-- ==== Sys2Proof/Machine/Formats.lean ====
section
/-! DEFINITION. The fixed constants of 00_scope.md rule R6, each named once (U1), and the records of 30_encoding.md: the packet
value, the command descriptor, the three formats of opcode_table.json. -/

namespace Sys2Proof

/-- HDR_SYNC (R6, R82). -/
def hdrSync : BitVec 16 := 0x0505

/-- HDR_SETREG (R6, R82). -/
def hdrSetreg : BitVec 16 := 0x0202

/-- HDR_DLRUN (R6, R82). -/
def hdrDlrun : BitVec 16 := 0x0404

/-- END_FINAL (R6, R84). -/
def endFinal : Byte := 0xaa

/-- MAGIC_SYNC (R6, R89). -/
def magicSync : Word := 0xf0f0f0f0

/-- MAGIC_ACK (R6, R89). -/
def magicAck : Word := 0x56787856

/-- MAGIC_ACK2 (R6, R89). -/
def magicAck2 : Word := 0x128a8a12

/-- MAGIC_RUN_A (R6, R89). -/
def magicRunA : Word := 0x08888888

/-- MAGIC_RUN_B (R6, R89). -/
def magicRunB : Word := 0x88888888

/-- BLOCK_MAX: the most payload bytes of one block (R6, R171). -/
def blockMax : Nat := 4096

/-- The legal `widthBits` of SETREG (R6, R152). -/
def legalWidth (w : Byte) : Bool := w == 8 || w == 16 || w == 32

/-- The command codes of R90 and R91. -/
def opSync : BitVec 3 := 0
def opSetreg : BitVec 3 := 1
def opDownload : BitVec 3 := 2
def opRun : BitVec 3 := 3

/-- A Packet value (30_encoding.md rule R80, 40_codec.md). `endFlag` is the field `end`. -/
structure Packet where
  header : BitVec 16
  address : Word
  type : Byte
  length : Word
  data : Word
  endFlag : Byte
deriving DecidableEq, Repr

/-- The class CLASSIFY gives a packet (40_codec.md rule R114). -/
inductive PacketClass where
  | sync
  | setreg
  | dlblk
  | run
  | reserved
deriving DecidableEq, Repr

/-- The command descriptor: the six operand registers of 10_state.md rule R22, in which a command is presented
(30_encoding.md rule R90). -/
structure Descriptor where
  op : BitVec 3
  addr : Word
  width : Byte
  value : Word
  len : Word
  ign : Bool
deriving DecidableEq, Repr

/-- What an instruction is written in: a command descriptor (CMD_OP3), a packet of 16 bytes (PACKET128) or a response word
of 4 bytes (RESP32), the byte sent or received first at index 0 (30_encoding.md rule R93, R7). -/
inductive Wire where
  | command (d : Descriptor)
  | packet (b : Vector Byte 16)
  | response (r : Vector Byte 4)
deriving DecidableEq, Repr

/-- The format of an opcode-table row (R93). -/
inductive Format where
  | cmdOp3
  | packet128
  | resp32
deriving DecidableEq, Repr

/-- The format a piece of wire has. -/
def Wire.format : Wire → Format
  | .command _ => .cmdOp3
  | .packet _ => .packet128
  | .response _ => .resp32

/-- Why the decoder takes some bytes for no row of opcode_table.json. -/
inductive Reject where
  /-- `header` is none of the three (R87: class RESERVED). -/
  | reservedHeader
  /-- A SET-REGISTER packet whose `type` is not 8, 16 or 32 (R87: `bad_width`). -/
  | badWidth
  /-- A block header whose `length` is not 1 to 4096 (R86). -/
  | badLength
  /-- A DOWNLOAD packet whose `end` is neither 0 nor 0xaa (R84, R87). -/
  | badEnd
  /-- A field the shape leaves at zero is not zero (R86, R87). -/
  | fieldNotZero
  /-- 4 bytes that are none of the five response words (R89). -/
  | notAResponse
  /-- A number of bytes, or of bits, that no format has (R81, R89, R93). -/
  | noSuchFormat
deriving DecidableEq, Repr

end Sys2Proof
end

+ + + + +

#### TASK STATEMENT
Reproduce, character for character, only the lines of the preceding data that start at the line with "def magicRunB : Word := 0x88888888" and end at the line with "structure Packet where", both included.

#### RESPONSE
def magicRunB : Word := 0x88888888

/-- BLOCK_MAX: the most payload bytes of one block (R6, R171). -/
def blockMax : Nat := 4096

/-- The legal `widthBits` of SETREG (R6, R152). -/
def legalWidth (w : Byte) : Bool := w == 8 || w == 16 || w == 32

/-- The command codes of R90 and R91. -/
def opSync : BitVec 3 := 0
def opSetreg : BitVec 3 := 1
def opDownload : BitVec 3 := 2
def opRun : BitVec 3 := 3

/-- A Packet value (30_encoding.md rule R80, 40_codec.md). `endFlag` is the field `end`. -/
structure Packet where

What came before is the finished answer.